*Instructions to follow*
Please restate verbatim the lines that open the listing below, ending with the line in which "variable (f7 : BitVec" occurs.

[Exercise inputs]

-- ==== Sys2Proof/Laws/Encoding.lean ====
section
/-!
SUPPORT. The fields of each encoding format read back from the word it builds (spec/30_encoding.md R58 and R63).
-/

namespace Sys2Proof

/-- A field above the low part of a concatenation. -/
theorem extractLsb'_append_high {m n : Nat} (x : BitVec m) (y : BitVec n) (s k : Nat) (h : n ≤ s) :
    (x ++ y).extractLsb' s k = x.extractLsb' (s - n) k := by
  ext i hi
  simp only [BitVec.getElem_extractLsb', BitVec.getLsbD_append]
  rw [if_neg (by omega : ¬ s + i < n), show s + i - n = s - n + i by omega]

/-- A field inside the low part of a concatenation. -/
theorem extractLsb'_append_inside {m n : Nat} (x : BitVec m) (y : BitVec n) (s k : Nat) (h : s + k ≤ n) :
    (x ++ y).extractLsb' s k = y.extractLsb' s k := by
  ext i hi
  simp only [BitVec.getElem_extractLsb', BitVec.getLsbD_append]
  rw [if_pos (by omega : s + i < n)]

/-- The whole of a value. -/
theorem extractLsb'_whole {n : Nat} (x : BitVec n) : x.extractLsb' 0 n = x := by
  ext i hi
  simp

/-- A field of a parcel is the same field of its zero extension. -/
theorem extractLsb'_setWidth {n m : Nat} (x : BitVec n) (s k : Nat) (h : s + k ≤ n) (hm : n ≤ m) :
    (x.setWidth m).extractLsb' s k = x.extractLsb' s k := by
  ext i hi
  simp only [BitVec.getElem_extractLsb', BitVec.getLsbD_setWidth]
  rw [decide_eq_true (by omega : s + i < m)]
  rfl

/-- A parcel is the low half of its zero extension. -/
theorem setWidth_parcel (h : Parcel) : (h.setWidth 32).setWidth 16 = h := by
  rw [BitVec.setWidth_setWidth_of_le _ (by decide), BitVec.setWidth_eq]


section encR
variable (f7 : BitVec 7) (rs2 : Reg) (rs1 : Reg) (f3 : BitVec 3) (rd : Reg) (op : BitVec 7)

@[simp] theorem opcodeOf_encR : opcodeOf (encR f7 rs2 rs1 f3 rd op) = op := by
  change BitVec.extractLsb' 0 7 (f7 ++ rs2 ++ rs1 ++ f3 ++ rd ++ op) = op
  rw [extractLsb'_append_inside _ _ _ _ (by decide),
    extractLsb'_whole]
@[simp] theorem rdOf_encR : rdOf (encR f7 rs2 rs1 f3 rd op) = rd := by
  change BitVec.extractLsb' 7 5 (f7 ++ rs2 ++ rs1 ++ f3 ++ rd ++ op) = rd
  rw [extractLsb'_append_high _ _ _ _ (by decide),
    extractLsb'_append_inside _ _ _ _ (by decide),
    extractLsb'_whole]
@[simp] theorem funct3Of_encR : funct3Of (encR f7 rs2 rs1 f3 rd op) = f3 := by
  change BitVec.extractLsb' 12 3 (f7 ++ rs2 ++ rs1 ++ f3 ++ rd ++ op) = f3
  rw [extractLsb'_append_high _ _ _ _ (by decide),
    extractLsb'_append_high _ _ _ _ (by decide),
    extractLsb'_append_inside _ _ _ _ (by decide),
    extractLsb'_whole]
@[simp] theorem rs1Of_encR : rs1Of (encR f7 rs2 rs1 f3 rd op) = rs1 := by
  change BitVec.extractLsb' 15 5 (f7 ++ rs2 ++ rs1 ++ f3 ++ rd ++ op) = rs1
  rw [extractLsb'_append_high _ _ _ _ (by decide),
    extractLsb'_append_high _ _ _ _ (by decide),
    extractLsb'_append_high _ _ _ _ (by decide),
    extractLsb'_append_inside _ _ _ _ (by decide),
    extractLsb'_whole]
@[simp] theorem rs2Of_encR : rs2Of (encR f7 rs2 rs1 f3 rd op) = rs2 := by
  change BitVec.extractLsb' 20 5 (f7 ++ rs2 ++ rs1 ++ f3 ++ rd ++ op) = rs2
  rw [extractLsb'_append_high _ _ _ _ (by decide),
    extractLsb'_append_high _ _ _ _ (by decide),
    extractLsb'_append_high _ _ _ _ (by decide),
    extractLsb'_append_high _ _ _ _ (by decide),
    extractLsb'_append_inside _ _ _ _ (by decide),
    extractLsb'_whole]
@[simp] theorem funct7Of_encR : funct7Of (encR f7 rs2 rs1 f3 rd op) = f7 := by
  change BitVec.extractLsb' 25 7 (f7 ++ rs2 ++ rs1 ++ f3 ++ rd ++ op) = f7
  rw [extractLsb'_append_high _ _ _ _ (by decide),
    extractLsb'_append_high _ _ _ _ (by decide),
    extractLsb'_append_high _ _ _ _ (by decide),
    extractLsb'_append_high _ _ _ _ (by decide),
    extractLsb'_append_high _ _ _ _ (by decide),
    extractLsb'_whole]
@[simp] theorem shamt5Of_encR : shamt5Of (encR f7 rs2 rs1 f3 rd op) = rs2 := by
  change BitVec.extractLsb' 20 5 (f7 ++ rs2 ++ rs1 ++ f3 ++ rd ++ op) = rs2
  rw [extractLsb'_append_high _ _ _ _ (by decide),
    extractLsb'_append_high _ _ _ _ (by decide),
    extractLsb'_append_high _ _ _ _ (by decide),
    extractLsb'_append_high _ _ _ _ (by decide),
    extractLsb'_append_inside _ _ _ _ (by decide),
    extractLsb'_whole]

end encR

section encI
variable (imm12 : BitVec 12) (rs1 : Reg) (f3 : BitVec 3) (rd : Reg) (op : BitVec 7)

@[simp] theorem opcodeOf_encI : opcodeOf (encI imm12 rs1 f3 rd op) = op := by
  change BitVec.extractLsb' 0 7 (imm12 ++ rs1 ++ f3 ++ rd ++ op) = op
  rw [extractLsb'_append_inside _ _ _ _ (by decide),
    extractLsb'_whole]
@[simp] theorem rdOf_encI : rdOf (encI imm12 rs1 f3 rd op) = rd := by
  change BitVec.extractLsb' 7 5 (imm12 ++ rs1 ++ f3 ++ rd ++ op) = rd
  rw [extractLsb'_append_high _ _ _ _ (by decide),
    extractLsb'_append_inside _ _ _ _ (by decide),
    extractLsb'_whole]
@[simp] theorem funct3Of_encI : funct3Of (encI imm12 rs1 f3 rd op) = f3 := by
  change BitVec.extractLsb' 12 3 (imm12 ++ rs1 ++ f3 ++ rd ++ op) = f3
  rw [extractLsb'_append_high _ _ _ _ (by decide),
    extractLsb'_append_high _ _ _ _ (by decide),
    extractLsb'_append_inside _ _ _ _ (by decide),
    extractLsb'_whole]
@[simp] theorem rs1Of_encI : rs1Of (encI imm12 rs1 f3 rd op) = rs1 := by
  change BitVec.extractLsb' 15 5 (imm12 ++ rs1 ++ f3 ++ rd ++ op) = rs1
  rw [extractLsb'_append_high _ _ _ _ (by decide),
    extractLsb'_append_high _ _ _ _ (by decide),
    extractLsb'_append_high _ _ _ _ (by decide),
    extractLsb'_append_inside _ _ _ _ (by decide),
    extractLsb'_whole]
@[simp] theorem immIOf_encI : immIOf (encI imm12 rs1 f3 rd op) = imm12 := by
  change BitVec.extractLsb' 20 12 (imm12 ++ rs1 ++ f3 ++ rd ++ op) = imm12
  rw [extractLsb'_append_high _ _ _ _ (by decide),
    extractLsb'_append_high _ _ _ _ (by decide),
    extractLsb'_append_high _ _ _ _ (by decide),
    extractLsb'_append_high _ _ _ _ (by decide),
    extractLsb'_whole]

end encI

section encShift64
variable (f6 : BitVec 6) (shamt : BitVec 6) (rs1 : Reg) (f3 : BitVec 3) (rd : Reg) (op : BitVec 7)

@[simp] theorem opcodeOf_encShift64 : opcodeOf (encShift64 f6 shamt rs1 f3 rd op) = op := by
  change BitVec.extractLsb' 0 7 (f6 ++ shamt ++ rs1 ++ f3 ++ rd ++ op) = op
  rw [extractLsb'_append_inside _ _ _ _ (by decide),
    extractLsb'_whole]
@[simp] theorem rdOf_encShift64 : rdOf (encShift64 f6 shamt rs1 f3 rd op) = rd := by
  change BitVec.extractLsb' 7 5 (f6 ++ shamt ++ rs1 ++ f3 ++ rd ++ op) = rd
  rw [extractLsb'_append_high _ _ _ _ (by decide),
    extractLsb'_append_inside _ _ _ _ (by decide),
    extractLsb'_whole]
@[simp] theorem funct3Of_encShift64 : funct3Of (encShift64 f6 shamt rs1 f3 rd op) = f3 := by
  change BitVec.extractLsb' 12 3 (f6 ++ shamt ++ rs1 ++ f3 ++ rd ++ op) = f3
  rw [extractLsb'_append_high _ _ _ _ (by decide),
    extractLsb'_append_high _ _ _ _ (by decide),
    extractLsb'_append_inside _ _ _ _ (by decide),
    extractLsb'_whole]
@[simp] theorem rs1Of_encShift64 : rs1Of (encShift64 f6 shamt rs1 f3 rd op) = rs1 := by
  change BitVec.extractLsb' 15 5 (f6 ++ shamt ++ rs1 ++ f3 ++ rd ++ op) = rs1
  rw [extractLsb'_append_high _ _ _ _ (by decide),
    extractLsb'_append_high _ _ _ _ (by decide),
    extractLsb'_append_high _ _ _ _ (by decide),
    extractLsb'_append_inside _ _ _ _ (by decide),
    extractLsb'_whole]
@[simp] theorem funct6Of_encShift64 : funct6Of (encShift64 f6 shamt rs1 f3 rd op) = f6 := by
  change BitVec.extractLsb' 26 6 (f6 ++ shamt ++ rs1 ++ f3 ++ rd ++ op) = f6
  rw [extractLsb'_append_high _ _ _ _ (by decide),
    extractLsb'_append_high _ _ _ _ (by decide),
    extractLsb'_append_high _ _ _ _ (by decide),
    extractLsb'_append_high _ _ _ _ (by decide),
    extractLsb'_append_high _ _ _ _ (by decide),
    extractLsb'_whole]
@[simp] theorem shamt6Of_encShift64 : shamt6Of (encShift64 f6 shamt rs1 f3 rd op) = shamt := by
  change BitVec.extractLsb' 20 6 (f6 ++ shamt ++ rs1 ++ f3 ++ rd ++ op) = shamt
  rw [extractLsb'_append_high _ _ _ _ (by decide),
    extractLsb'_append_high _ _ _ _ (by decide),
    extractLsb'_append_high _ _ _ _ (by decide),
    extractLsb'_append_high _ _ _ _ (by decide),
    extractLsb'_append_inside _ _ _ _ (by decide),
    extractLsb'_whole]

end encShift64

section encS
variable (imm12 : BitVec 12) (rs2 : Reg) (rs1 : Reg) (f3 : BitVec 3) (op : BitVec 7)

@[simp] theorem opcodeOf_encS : opcodeOf (encS imm12 rs2 rs1 f3 op) = op := by
  change BitVec.extractLsb' 0 7 (imm12.extractLsb' 5 7 ++ rs2 ++ rs1 ++ f3 ++ imm12.extractLsb' 0 5 ++ op) = op
  rw [extractLsb'_append_inside _ _ _ _ (by decide),
    extractLsb'_whole]
@[simp] theorem funct3Of_encS : funct3Of (encS imm12 rs2 rs1 f3 op) = f3 := by
  change BitVec.extractLsb' 12 3 (imm12.extractLsb' 5 7 ++ rs2 ++ rs1 ++ f3 ++ imm12.extractLsb' 0 5 ++ op) = f3
  rw [extractLsb'_append_high _ _ _ _ (by decide),
    extractLsb'_append_high _ _ _ _ (by decide),
    extractLsb'_append_inside _ _ _ _ (by decide),
    extractLsb'_whole]
@[simp] theorem rs1Of_encS : rs1Of (encS imm12 rs2 rs1 f3 op) = rs1 := by
  change BitVec.extractLsb' 15 5 (imm12.extractLsb' 5 7 ++ rs2 ++ rs1 ++ f3 ++ imm12.extractLsb' 0 5 ++ op) = rs1
  rw [extractLsb'_append_high _ _ _ _ (by decide),
    extractLsb'_append_high _ _ _ _ (by decide),
    extractLsb'_append_high _ _ _ _ (by decide),
    extractLsb'_append_inside _ _ _ _ (by decide),
    extractLsb'_whole]
@[simp] theorem rs2Of_encS : rs2Of (encS imm12 rs2 rs1 f3 op) = rs2 := by
  change BitVec.extractLsb' 20 5 (imm12.extractLsb' 5 7 ++ rs2 ++ rs1 ++ f3 ++ imm12.extractLsb' 0 5 ++ op) = rs2
  rw [extractLsb'_append_high _ _ _ _ (by decide),
    extractLsb'_append_high _ _ _ _ (by decide),
    extractLsb'_append_high _ _ _ _ (by decide),
    extractLsb'_append_high _ _ _ _ (by decide),
    extractLsb'_append_inside _ _ _ _ (by decide),
    extractLsb'_whole]

end encS

section encB
variable (imm13 : BitVec 13) (rs2 : Reg) (rs1 : Reg) (f3 : BitVec 3) (op : BitVec 7)

@[simp] theorem opcodeOf_encB : opcodeOf (encB imm13 rs2 rs1 f3 op) = op := by
  change BitVec.extractLsb' 0 7 (imm13.extractLsb' 12 1 ++ imm13.extractLsb' 5 6 ++ rs2 ++ rs1 ++ f3 ++ imm13.extractLsb' 1 4 ++ imm13.extractLsb' 11 1 ++ op) = op
  rw [extractLsb'_append_inside _ _ _ _ (by decide),
    extractLsb'_whole]
@[simp] theorem funct3Of_encB : funct3Of (encB imm13 rs2 rs1 f3 op) = f3 := by
  change BitVec.extractLsb' 12 3 (imm13.extractLsb' 12 1 ++ imm13.extractLsb' 5 6 ++ rs2 ++ rs1 ++ f3 ++ imm13.extractLsb' 1 4 ++ imm13.extractLsb' 11 1 ++ op) = f3
  rw [extractLsb'_append_high _ _ _ _ (by decide),
    extractLsb'_append_high _ _ _ _ (by decide),
    extractLsb'_append_high _ _ _ _ (by decide),
    extractLsb'_append_inside _ _ _ _ (by decide),
    extractLsb'_whole]
@[simp] theorem rs1Of_encB : rs1Of (encB imm13 rs2 rs1 f3 op) = rs1 := by
  change BitVec.extractLsb' 15 5 (imm13.extractLsb' 12 1 ++ imm13.extractLsb' 5 6 ++ rs2 ++ rs1 ++ f3 ++ imm13.extractLsb' 1 4 ++ imm13.extractLsb' 11 1 ++ op) = rs1
  rw [extractLsb'_append_high _ _ _ _ (by decide),
    extractLsb'_append_high _ _ _ _ (by decide),
    extractLsb'_append_high _ _ _ _ (by decide),
    extractLsb'_append_high _ _ _ _ (by decide),
    extractLsb'_append_inside _ _ _ _ (by decide),
    extractLsb'_whole]
@[simp] theorem rs2Of_encB : rs2Of (encB imm13 rs2 rs1 f3 op) = rs2 := by
  change BitVec.extractLsb' 20 5 (imm13.extractLsb' 12 1 ++ imm13.extractLsb' 5 6 ++ rs2 ++ rs1 ++ f3 ++ imm13.extractLsb' 1 4 ++ imm13.extractLsb' 11 1 ++ op) = rs2
  rw [extractLsb'_append_high _ _ _ _ (by decide),
    extractLsb'_append_high _ _ _ _ (by decide),
    extractLsb'_append_high _ _ _ _ (by decide),
    extractLsb'_append_high _ _ _ _ (by decide),
    extractLsb'_append_high _ _ _ _ (by decide),
    extractLsb'_append_inside _ _ _ _ (by decide),
    extractLsb'_whole]

end encB

section encU
variable (imm20 : BitVec 20) (rd : Reg) (op : BitVec 7)

@[simp] theorem opcodeOf_encU : opcodeOf (encU imm20 rd op) = op := by
  change BitVec.extractLsb' 0 7 (imm20 ++ rd ++ op) = op
  rw [extractLsb'_append_inside _ _ _ _ (by decide),
    extractLsb'_whole]
@[simp] theorem rdOf_encU : rdOf (encU imm20 rd op) = rd := by
  change BitVec.extractLsb' 7 5 (imm20 ++ rd ++ op) = rd
  rw [extractLsb'_append_high _ _ _ _ (by decide),
    extractLsb'_append_inside _ _ _ _ (by decide),
    extractLsb'_whole]
@[simp] theorem immUOf_encU : immUOf (encU imm20 rd op) = imm20 := by
  change BitVec.extractLsb' 12 20 (imm20 ++ rd ++ op) = imm20
  rw [extractLsb'_append_high _ _ _ _ (by decide),
    extractLsb'_append_high _ _ _ _ (by decide),
    extractLsb'_whole]

end encU

section encJ
variable (imm21 : BitVec 21) (rd : Reg) (op : BitVec 7)

@[simp] theorem opcodeOf_encJ : opcodeOf (encJ imm21 rd op) = op := by
  change BitVec.extractLsb' 0 7 (imm21.extractLsb' 20 1 ++ imm21.extractLsb' 1 10 ++ imm21.extractLsb' 11 1 ++ imm21.extractLsb' 12 8 ++ rd ++ op) = op
  rw [extractLsb'_append_inside _ _ _ _ (by decide),
    extractLsb'_whole]
@[simp] theorem rdOf_encJ : rdOf (encJ imm21 rd op) = rd := by
  change BitVec.extractLsb' 7 5 (imm21.extractLsb' 20 1 ++ imm21.extractLsb' 1 10 ++ imm21.extractLsb' 11 1 ++ imm21.extractLsb' 12 8 ++ rd ++ op) = rd
  rw [extractLsb'_append_high _ _ _ _ (by decide),
    extractLsb'_append_inside _ _ _ _ (by decide),
    extractLsb'_whole]

end encJ

section encCr
variable (f4 : BitVec 4) (rd : Reg) (rs2 : Reg) (op2 : BitVec 2)

@[simp] theorem quadrantOf_encCr : quadrantOf (encCr f4 rd rs2 op2) = op2 := by
  change BitVec.extractLsb' 0 2 (f4 ++ rd ++ rs2 ++ op2) = op2
  rw [extractLsb'_append_inside _ _ _ _ (by decide),
    extractLsb'_whole]
@[simp] theorem cRdOf_encCr : cRdOf (encCr f4 rd rs2 op2) = rd := by
  change BitVec.extractLsb' 7 5 (f4 ++ rd ++ rs2 ++ op2) = rd
  rw [extractLsb'_append_high _ _ _ _ (by decide),
    extractLsb'_append_high _ _ _ _ (by decide),
    extractLsb'_append_inside _ _ _ _ (by decide),
    extractLsb'_whole]
@[simp] theorem cRs2Of_encCr : cRs2Of (encCr f4 rd rs2 op2) = rs2 := by
  change BitVec.extractLsb' 2 5 (f4 ++ rd ++ rs2 ++ op2) = rs2
  rw [extractLsb'_append_high _ _ _ _ (by decide),
    extractLsb'_append_inside _ _ _ _ (by decide),
    extractLsb'_whole]
@[simp] theorem cFunct3Of_encCr : cFunct3Of (encCr f4 rd rs2 op2) = f4.extractLsb' 1 3 := by
  change BitVec.extractLsb' 13 3 (f4 ++ rd ++ rs2 ++ op2) = f4.extractLsb' 1 3
  rw [extractLsb'_append_high _ _ _ _ (by decide),
    extractLsb'_append_high _ _ _ _ (by decide),
    extractLsb'_append_high _ _ _ _ (by decide)]

end encCr

section encCi
variable (f3 : BitVec 3) (hi1 : BitVec 1) (rd : Reg) (lo5 : BitVec 5) (op2 : BitVec 2)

[/Exercise inputs]

*Response box*
-- ==== Sys2Proof/Laws/Encoding.lean ====
section
/-!
SUPPORT. The fields of each encoding format read back from the word it builds (spec/30_encoding.md R58 and R63).
-/

namespace Sys2Proof

/-- A field above the low part of a concatenation. -/
theorem extractLsb'_append_high {m n : Nat} (x : BitVec m) (y : BitVec n) (s k : Nat) (h : n ≤ s) :
    (x ++ y).extractLsb' s k = x.extractLsb' (s - n) k := by
  ext i hi
  simp only [BitVec.getElem_extractLsb', BitVec.getLsbD_append]
  rw [if_neg (by omega : ¬ s + i < n), show s + i - n = s - n + i by omega]

/-- A field inside the low part of a concatenation. -/
theorem extractLsb'_append_inside {m n : Nat} (x : BitVec m) (y : BitVec n) (s k : Nat) (h : s + k ≤ n) :
    (x ++ y).extractLsb' s k = y.extractLsb' s k := by
  ext i hi
  simp only [BitVec.getElem_extractLsb', BitVec.getLsbD_append]
  rw [if_pos (by omega : s + i < n)]

/-- The whole of a value. -/
theorem extractLsb'_whole {n : Nat} (x : BitVec n) : x.extractLsb' 0 n = x := by
  ext i hi
  simp

/-- A field of a parcel is the same field of its zero extension. -/
theorem extractLsb'_setWidth {n m : Nat} (x : BitVec n) (s k : Nat) (h : s + k ≤ n) (hm : n ≤ m) :
    (x.setWidth m).extractLsb' s k = x.extractLsb' s k := by
  ext i hi
  simp only [BitVec.getElem_extractLsb', BitVec.getLsbD_setWidth]
  rw [decide_eq_true (by omega : s + i < m)]
  rfl

/-- A parcel is the low half of its zero extension. -/
theorem setWidth_parcel (h : Parcel) : (h.setWidth 32).setWidth 16 = h := by
  rw [BitVec.setWidth_setWidth_of_le _ (by decide), BitVec.setWidth_eq]


section encR
variable (f7 : BitVec 7) (rs2 : Reg) (rs1 : Reg) (f3 : BitVec 3) (rd : Reg) (op : BitVec 7)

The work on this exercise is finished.